* [Problem description]:
Reproduce the entries that follow verbatim, down to the final line.

================

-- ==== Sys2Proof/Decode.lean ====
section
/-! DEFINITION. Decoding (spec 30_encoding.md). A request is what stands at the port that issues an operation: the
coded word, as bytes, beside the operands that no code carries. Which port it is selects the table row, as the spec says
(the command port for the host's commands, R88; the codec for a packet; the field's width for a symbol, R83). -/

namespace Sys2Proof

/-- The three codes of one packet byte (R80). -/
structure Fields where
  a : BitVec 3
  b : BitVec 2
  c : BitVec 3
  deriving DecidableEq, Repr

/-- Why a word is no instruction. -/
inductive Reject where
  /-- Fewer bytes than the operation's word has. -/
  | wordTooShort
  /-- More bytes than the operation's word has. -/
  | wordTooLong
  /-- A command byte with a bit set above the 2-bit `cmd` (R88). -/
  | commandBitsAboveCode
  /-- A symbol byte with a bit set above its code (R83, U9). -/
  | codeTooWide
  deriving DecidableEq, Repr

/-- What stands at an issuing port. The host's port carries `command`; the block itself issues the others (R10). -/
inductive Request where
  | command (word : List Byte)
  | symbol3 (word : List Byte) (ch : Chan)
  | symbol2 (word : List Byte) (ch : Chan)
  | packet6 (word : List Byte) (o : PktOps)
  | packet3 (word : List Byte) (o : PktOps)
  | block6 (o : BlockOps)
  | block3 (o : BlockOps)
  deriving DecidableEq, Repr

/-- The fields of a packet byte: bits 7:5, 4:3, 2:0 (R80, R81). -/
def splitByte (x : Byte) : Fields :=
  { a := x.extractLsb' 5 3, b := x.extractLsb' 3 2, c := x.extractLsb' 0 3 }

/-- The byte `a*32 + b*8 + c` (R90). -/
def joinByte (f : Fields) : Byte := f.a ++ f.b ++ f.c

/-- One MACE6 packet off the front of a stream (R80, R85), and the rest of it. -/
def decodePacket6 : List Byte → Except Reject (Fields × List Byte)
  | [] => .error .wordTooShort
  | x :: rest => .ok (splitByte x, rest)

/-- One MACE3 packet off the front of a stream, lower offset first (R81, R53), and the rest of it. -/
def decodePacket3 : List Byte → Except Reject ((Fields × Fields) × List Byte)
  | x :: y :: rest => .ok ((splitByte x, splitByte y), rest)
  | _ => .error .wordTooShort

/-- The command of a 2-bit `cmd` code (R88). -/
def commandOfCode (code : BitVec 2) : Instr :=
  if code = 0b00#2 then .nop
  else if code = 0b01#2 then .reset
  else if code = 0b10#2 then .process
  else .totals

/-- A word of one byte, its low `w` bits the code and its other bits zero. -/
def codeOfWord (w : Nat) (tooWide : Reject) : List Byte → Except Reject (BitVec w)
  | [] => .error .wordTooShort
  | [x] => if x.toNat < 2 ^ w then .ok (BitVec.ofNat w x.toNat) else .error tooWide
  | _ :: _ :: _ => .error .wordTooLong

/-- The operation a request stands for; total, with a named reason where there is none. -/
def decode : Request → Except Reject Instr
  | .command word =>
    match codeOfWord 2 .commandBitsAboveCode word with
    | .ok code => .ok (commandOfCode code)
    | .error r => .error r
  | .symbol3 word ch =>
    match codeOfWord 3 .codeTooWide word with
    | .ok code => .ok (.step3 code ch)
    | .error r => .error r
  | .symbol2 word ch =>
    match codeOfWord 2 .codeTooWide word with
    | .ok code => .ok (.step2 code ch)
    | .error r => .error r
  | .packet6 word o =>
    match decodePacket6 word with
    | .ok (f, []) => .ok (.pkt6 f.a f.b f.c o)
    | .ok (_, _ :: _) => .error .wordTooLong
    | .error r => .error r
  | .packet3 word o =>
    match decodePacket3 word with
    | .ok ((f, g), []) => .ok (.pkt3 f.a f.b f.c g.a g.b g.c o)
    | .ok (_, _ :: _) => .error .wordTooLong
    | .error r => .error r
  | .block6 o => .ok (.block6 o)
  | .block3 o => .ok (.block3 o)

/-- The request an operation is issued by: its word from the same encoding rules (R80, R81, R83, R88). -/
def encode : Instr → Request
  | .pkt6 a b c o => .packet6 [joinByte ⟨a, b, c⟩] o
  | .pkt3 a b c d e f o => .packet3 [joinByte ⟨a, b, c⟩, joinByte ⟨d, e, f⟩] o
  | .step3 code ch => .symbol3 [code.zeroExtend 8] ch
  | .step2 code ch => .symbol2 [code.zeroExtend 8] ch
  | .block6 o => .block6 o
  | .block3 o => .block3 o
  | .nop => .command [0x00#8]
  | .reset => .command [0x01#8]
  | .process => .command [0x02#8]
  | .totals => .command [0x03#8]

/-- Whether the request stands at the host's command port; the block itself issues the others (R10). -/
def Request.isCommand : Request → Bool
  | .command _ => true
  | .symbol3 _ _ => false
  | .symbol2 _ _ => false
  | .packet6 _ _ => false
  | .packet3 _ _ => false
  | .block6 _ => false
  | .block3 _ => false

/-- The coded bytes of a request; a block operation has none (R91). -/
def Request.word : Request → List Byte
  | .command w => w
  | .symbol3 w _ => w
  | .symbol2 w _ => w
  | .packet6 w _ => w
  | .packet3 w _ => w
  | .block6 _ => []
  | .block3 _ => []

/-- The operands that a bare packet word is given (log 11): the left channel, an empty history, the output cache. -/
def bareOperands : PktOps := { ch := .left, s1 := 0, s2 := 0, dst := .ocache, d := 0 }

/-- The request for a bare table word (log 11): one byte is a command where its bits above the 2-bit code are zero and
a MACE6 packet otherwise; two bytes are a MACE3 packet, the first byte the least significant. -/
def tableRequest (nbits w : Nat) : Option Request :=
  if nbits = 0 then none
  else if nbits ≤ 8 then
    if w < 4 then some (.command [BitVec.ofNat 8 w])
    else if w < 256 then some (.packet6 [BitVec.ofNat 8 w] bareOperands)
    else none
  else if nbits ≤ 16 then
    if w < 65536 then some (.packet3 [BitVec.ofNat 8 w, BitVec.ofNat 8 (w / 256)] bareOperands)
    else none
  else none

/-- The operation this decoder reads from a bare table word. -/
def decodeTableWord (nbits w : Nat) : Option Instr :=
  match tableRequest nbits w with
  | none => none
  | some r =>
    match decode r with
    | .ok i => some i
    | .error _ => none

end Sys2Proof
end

================

* [Your solution]:
-- ==== Sys2Proof/Decode.lean ====
section
/-! DEFINITION. Decoding (spec 30_encoding.md). A request is what stands at the port that issues an operation: the
coded word, as bytes, beside the operands that no code carries. Which port it is selects the table row, as the spec says
(the command port for the host's commands, R88; the codec for a packet; the field's width for a symbol, R83). -/

namespace Sys2Proof

/-- The three codes of one packet byte (R80). -/
structure Fields where
  a : BitVec 3
  b : BitVec 2
  c : BitVec 3
  deriving DecidableEq, Repr

/-- Why a word is no instruction. -/
inductive Reject where
  /-- Fewer bytes than the operation's word has. -/
  | wordTooShort
  /-- More bytes than the operation's word has. -/
  | wordTooLong
  /-- A command byte with a bit set above the 2-bit `cmd` (R88). -/
  | commandBitsAboveCode
  /-- A symbol byte with a bit set above its code (R83, U9). -/
  | codeTooWide
  deriving DecidableEq, Repr

/-- What stands at an issuing port. The host's port carries `command`; the block itself issues the others (R10). -/
inductive Request where
  | command (word : List Byte)
  | symbol3 (word : List Byte) (ch : Chan)
  | symbol2 (word : List Byte) (ch : Chan)
  | packet6 (word : List Byte) (o : PktOps)
  | packet3 (word : List Byte) (o : PktOps)
  | block6 (o : BlockOps)
  | block3 (o : BlockOps)
  deriving DecidableEq, Repr

/-- The fields of a packet byte: bits 7:5, 4:3, 2:0 (R80, R81). -/
def splitByte (x : Byte) : Fields :=
  { a := x.extractLsb' 5 3, b := x.extractLsb' 3 2, c := x.extractLsb' 0 3 }

/-- The byte `a*32 + b*8 + c` (R90). -/
def joinByte (f : Fields) : Byte := f.a ++ f.b ++ f.c

/-- One MACE6 packet off the front of a stream (R80, R85), and the rest of it. -/
def decodePacket6 : List Byte → Except Reject (Fields × List Byte)
  | [] => .error .wordTooShort
  | x :: rest => .ok (splitByte x, rest)

/-- One MACE3 packet off the front of a stream, lower offset first (R81, R53), and the rest of it. -/
def decodePacket3 : List Byte → Except Reject ((Fields × Fields) × List Byte)
  | x :: y :: rest => .ok ((splitByte x, splitByte y), rest)
  | _ => .error .wordTooShort

/-- The command of a 2-bit `cmd` code (R88). -/
def commandOfCode (code : BitVec 2) : Instr :=
  if code = 0b00#2 then .nop
  else if code = 0b01#2 then .reset
  else if code = 0b10#2 then .process
  else .totals

/-- A word of one byte, its low `w` bits the code and its other bits zero. -/
def codeOfWord (w : Nat) (tooWide : Reject) : List Byte → Except Reject (BitVec w)
  | [] => .error .wordTooShort
  | [x] => if x.toNat < 2 ^ w then .ok (BitVec.ofNat w x.toNat) else .error tooWide
  | _ :: _ :: _ => .error .wordTooLong

/-- The operation a request stands for; total, with a named reason where there is none. -/
def decode : Request → Except Reject Instr
  | .command word =>
    match codeOfWord 2 .commandBitsAboveCode word with
    | .ok code => .ok (commandOfCode code)
    | .error r => .error r
  | .symbol3 word ch =>
    match codeOfWord 3 .codeTooWide word with
    | .ok code => .ok (.step3 code ch)
    | .error r => .error r
  | .symbol2 word ch =>
    match codeOfWord 2 .codeTooWide word with
    | .ok code => .ok (.step2 code ch)
    | .error r => .error r
  | .packet6 word o =>
    match decodePacket6 word with
    | .ok (f, []) => .ok (.pkt6 f.a f.b f.c o)
    | .ok (_, _ :: _) => .error .wordTooLong
    | .error r => .error r
  | .packet3 word o =>
    match decodePacket3 word with
    | .ok ((f, g), []) => .ok (.pkt3 f.a f.b f.c g.a g.b g.c o)
    | .ok (_, _ :: _) => .error .wordTooLong
    | .error r => .error r
  | .block6 o => .ok (.block6 o)
  | .block3 o => .ok (.block3 o)

/-- The request an operation is issued by: its word from the same encoding rules (R80, R81, R83, R88). -/
def encode : Instr → Request
  | .pkt6 a b c o => .packet6 [joinByte ⟨a, b, c⟩] o
  | .pkt3 a b c d e f o => .packet3 [joinByte ⟨a, b, c⟩, joinByte ⟨d, e, f⟩] o
  | .step3 code ch => .symbol3 [code.zeroExtend 8] ch
  | .step2 code ch => .symbol2 [code.zeroExtend 8] ch
  | .block6 o => .block6 o
  | .block3 o => .block3 o
  | .nop => .command [0x00#8]
  | .reset => .command [0x01#8]
  | .process => .command [0x02#8]
  | .totals => .command [0x03#8]

/-- Whether the request stands at the host's command port; the block itself issues the others (R10). -/
def Request.isCommand : Request → Bool
  | .command _ => true
  | .symbol3 _ _ => false
  | .symbol2 _ _ => false
  | .packet6 _ _ => false
  | .packet3 _ _ => false
  | .block6 _ => false
  | .block3 _ => false

/-- The coded bytes of a request; a block operation has none (R91). -/
def Request.word : Request → List Byte
  | .command w => w
  | .symbol3 w _ => w
  | .symbol2 w _ => w
  | .packet6 w _ => w
  | .packet3 w _ => w
  | .block6 _ => []
  | .block3 _ => []

/-- The operands that a bare packet word is given (log 11): the left channel, an empty history, the output cache. -/
def bareOperands : PktOps := { ch := .left, s1 := 0, s2 := 0, dst := .ocache, d := 0 }

/-- The request for a bare table word (log 11): one byte is a command where its bits above the 2-bit code are zero and
a MACE6 packet otherwise; two bytes are a MACE3 packet, the first byte the least significant. -/
def tableRequest (nbits w : Nat) : Option Request :=
  if nbits = 0 then none
  else if nbits ≤ 8 then
    if w < 4 then some (.command [BitVec.ofNat 8 w])
    else if w < 256 then some (.packet6 [BitVec.ofNat 8 w] bareOperands)
    else none
  else if nbits ≤ 16 then
    if w < 65536 then some (.packet3 [BitVec.ofNat 8 w, BitVec.ofNat 8 (w / 256)] bareOperands)
    else none
  else none

/-- The operation this decoder reads from a bare table word. -/
def decodeTableWord (nbits w : Nat) : Option Instr :=
  match tableRequest nbits w with
  | none => none
  | some r =>
    match decode r with
    | .ok i => some i
    | .error _ => none

end Sys2Proof
end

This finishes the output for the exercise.